As with anything new to you, a little patience goes a long way. In fact, about halfway into my round I started to notice more turn, more leveling off, and more flying straight. But the best part came when I threw an “S” curve and got some of the furthest distance out of a disc I ever had.
At the time, I was lucky to break into the 250ft range, and would say that is still my average depending on how the shoulder is feeling. However, that day, throwing the Sidewinder I started seeing 300ft as a possibility if not my new average.
Any time a player gains distance the disc they do it with immediately becomes their top choice. The truth is that the Sidewinder is setup for a weaker arm, such as mine, and for someone needing help in getting their discs to turn. Which brings us to a deeper dive of the Innova Sidewinder flight numbers…
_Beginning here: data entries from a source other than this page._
-- ==== Sys2Proof/Tests/Slice0.lean ====
section
/-! SUPPORT. Tests: ill-formed operands refused, words written out from the encodings, and for each statement with
hypotheses a state and operands that meet them. -/

open Sys2Proof Sys2Proof.Machine

namespace Sys2Proof.Tests

-- One theorem at a time: the checks of many small states side by side would need a thread each.
set_option Elab.async false

/-! ### Small states -/

/-- A device that has booted and is UNCONFIGURED, at 1 ms, with the PF's admin pair and its version negotiated. -/
def ready : State :=
  { boot := { step := 16, coldDone := 16, device := .unconfigured, config := .full, smbusUp := true }
    clk := { wardenLocked := true, tbase := 1000000 }
    kym := { fns := ⟨[(0, { version := some 0x0302 })]⟩, pairs := ⟨[(0, {})]⟩ }
    ev := { logOpen := true }
    sealed := { seed := some 0, reservedKey := some 0 } }

/-- The same in SERVICE. -/
def serving : State := { ready with boot := { ready.boot with device := .service } }

/-- A command of the PF's admin pair: payload fields by offset, width and value. -/
def cmd (fs : List (Nat × Nat × Nat)) (flags : BitVec 16 := 0) : KCmd :=
  { path := .queue 0 0, flags := flags, seq := 0
    payload := fs.foldl (fun b x => overlay b (x.1 - 16) (toLE x.2.1 x.2.2)) (List.replicate 112 0) }

/-- The PF holds a resource's exclusive lease. -/
def own (refs : List Nat) (s : State) : State :=
  { s with kym := { s.kym with leases := refs.map fun r => ⟨r, 0, true⟩ } }

/-- A near polder of one granule whose first piece is the first of channel 0. -/
def nearPolder : Polder := { size := 1, granule := 2, place := ⟨[(0, 0)]⟩ }

/-- A board polder whose first piece is the first of board channel 0. -/
def boardPolder : Polder := { tier := 1, interleave := 4, granule := 1, size := 3, place := ⟨[(0, 128 * 0x1000)]⟩ }

def withPolders (ps : List (Nat × Polder)) (s : State) : State :=
  { s with mem := { s.mem with polders := ⟨ps⟩ }, sealed := { s.sealed with slots := ⟨[(0, 1), (1, 2)]⟩ } }

/-- A caddy that declares one cluster, one sequencer and an envelope of 8 tokens. -/
def smallCaddy : Caddy :=
  { header := List.replicate 128 0 ++ toLE 4 12, manifest := toLE 2 1 ++ toLE 2 1 ++ toLE 4 0 ++ toLE 4 8 }

/-- What it is bound to: cluster 0, sequencer 0. -/
def smallBinding : Binding := { clusters := [0], seqs := [0], chans := [], quarters := [], works := [], binder := 0 }

def withCaddy (c : Caddy) (s : State) : State := { s with inf := { s.inf with caddies := ⟨[(0, c)]⟩ } }

/-- Space 0 of the PF with one device-page request that nobody waits for. -/
def spaceState : State :=
  own [astRef 0, 0x1800] (withPolders [(0, nearPolder)] { serving with
    xlat := { spaces := ⟨[(0, ⟨0, 0, false, 0⟩)]⟩, drv := [{ id := 7, ast := 0, page := 0x800000000, write := false, reduce := false }] } })

/-- Channel 15 of pump engine 31 is open to the PF. -/
def openChan (c : PumpChan) (s : State) : State := s.setPchan 511 { c with kind := .host }

/-- Port 47 is ACTIVE and in service. -/
def withPort (p : LinkPort) (s : State) : State :=
  { s.setLport 47 { p with state := portActive } with svc := { s.svc with states := s.svc.states.set (portUnit 47) .inService } }

/-- A pump channel with one descriptor in a state to act on. -/
def pumpState (c : PumpChan) : State := openChan c spaceState

/-- Boot at a step, its predecessors done on this cold boot. -/
def bootAt (n : Nat) : State :=
  { ready with boot := { ready.boot with device := .booting, step := n, coldDone := n }, d2d := { dies := ⟨(List.range 4).map fun d => (d, { ready := true, checked := true })⟩ } }

/-- The near polder with its first page written, wrong symbols as given, at a far time. -/
def paged (errs : List Nat) (p : Polder := nearPolder) : State :=
  let s := withPolders [(0, p)] serving
  { s with mem := { s.mem with pages := ⟨[(0, { errs := errs })]⟩, cells := [(0, 0xA5), (31, 1)] }, clk := { s.clk with tbase := 2 ^ 62 } }

/-- Cluster 255's port in a state to act on. -/
def clusterState (p : ClusterPort) : State := (withPolders [(0, nearPolder)] serving).setPort 255 p

/-- A running program of caddy 0: cluster 0, sequencer 0, pump channel 511, quarter 0, work polder 0; its sequencer as given,
which starts the instruction `i`. -/
def programState (q : Sequencer) (i : Nat := 0) : State :=
  withCaddy { smallCaddy with state := 4, program := 1, bound := some ⟨[0], [0], [511], [0], [0], 0⟩ } { paged [] with
    prog := { seqs := ⟨[(0, { q with state := .running, caddy := some 0, program := 1, store := ⟨[(0, BitVec.ofNat 64 i)]⟩ })]⟩ }
    pumps := { chans := ⟨[(511, { kind := .program 0 })]⟩ } }


/-- A next state of which a check holds. -/
def gives (o : Host.Outcome State Fault Refusal) (p : State → Bool) : Bool := match o with | .next s => p s | _ => false
/-! ### Session, leases, standing orders, logs -/

theorem test_failed_check_hyps :
    (ready.takesFrom (cmd [(16, 4, 0x400), (20, 1, 2)]) = true ∧ seqCheck ready 0x0105 (cmd [(16, 4, 0x400), (20, 1, 2)]) = none
    ∧ judge leaseAcquireCmd (cmd [(16, 4, 0x400), (20, 1, 2)]) (taken ready leaseAcquireCmd (cmd [(16, 4, 0x400), (20, 1, 2)]))
      = some { status := stBadField, detail := 20 }
    ∧ ready.takesFrom (cmd [(16, 1, 65)]) = true ∧ seqCheck ready 0x1801 (cmd [(16, 1, 65)]) = none
    ∧ (judge cohortConfigCmd (cmd [(16, 1, 65)]) (taken ready cohortConfigCmd (cmd [(16, 1, 65)]))).isSome = true)
    ∧ ∀ u, leaseAcquireCmd.onBad u (cmd [(16, 4, 0x400), (20, 1, 2)]) = u := ⟨by decide +kernel, fun _ => rfl⟩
Innova Sidewinder Flight Numbers: Speed: 9, Glide: 5, Turn: -3, Fade: 1
A speed of 9 is a good indicator that this is an easy throwing distance driver. I can’t think of a distance driver with less speed as I believe 9 to be the slowest a disc can be and still considered a distance driver as opposed to fairway.
This was the first distance driver with a speed of 9 that I really started feeling like I could rip it off the tee. The more confident I became in letting it fly the better it performed, as is the case with most discs.
The glide of the Sidewinder is nothing to write home about but at a 5 it certainly has enough to sail into the fairway and then some. However, there in lays a problem…between a high turning disc and a good amount of glide, be careful to use this in an open windy situation. I learned the hard way as one throw got caught up in the breeze and flew into the abyss.
A bit of search and rescue time later and I was presented with a mando between a row of trees shot. The tunnel of lumber was about 100ft long that then broke into the open and yet had a water hazard waiting for the over zealous player. I needed this shot to start straight and hyzer out after about 200ft.
With the turn at -3 even new players can get this disc to flip up and fly straight…exactly what I needed for this shot. I might have chosen a disc with a higher fade to hook at the end and avoid the water, but decided I would play the shot a little short and then throw over the water. So, with a fade of only 1 it should hook a little at the end and land near the hazard without going in (fingers crossed).
There is perhaps not a better feeling in the game then when your shot goes exactly as planned, exactly as the vision you had in your mind. Mine did, coming near the trees but turning up to straighten out it flew the first 100ft as expected. Once in the open, it did catch a bit of breeze and started to glide more than I had hoped. As I clenched and puckered my body, in hopes of helping the flight and not seeing my new disc fly into the pond, the Sidewinder slowed just enough to give into its 1 fade and settle about 10 feet from the water’s edge.
The remainder of that hole consisted of only 100ft over the water shot, to which the Sidewinder easily took care of for me. Proving itself over and over again during that round led me to believe I had found my new distance driver, but first field testing needed to be done.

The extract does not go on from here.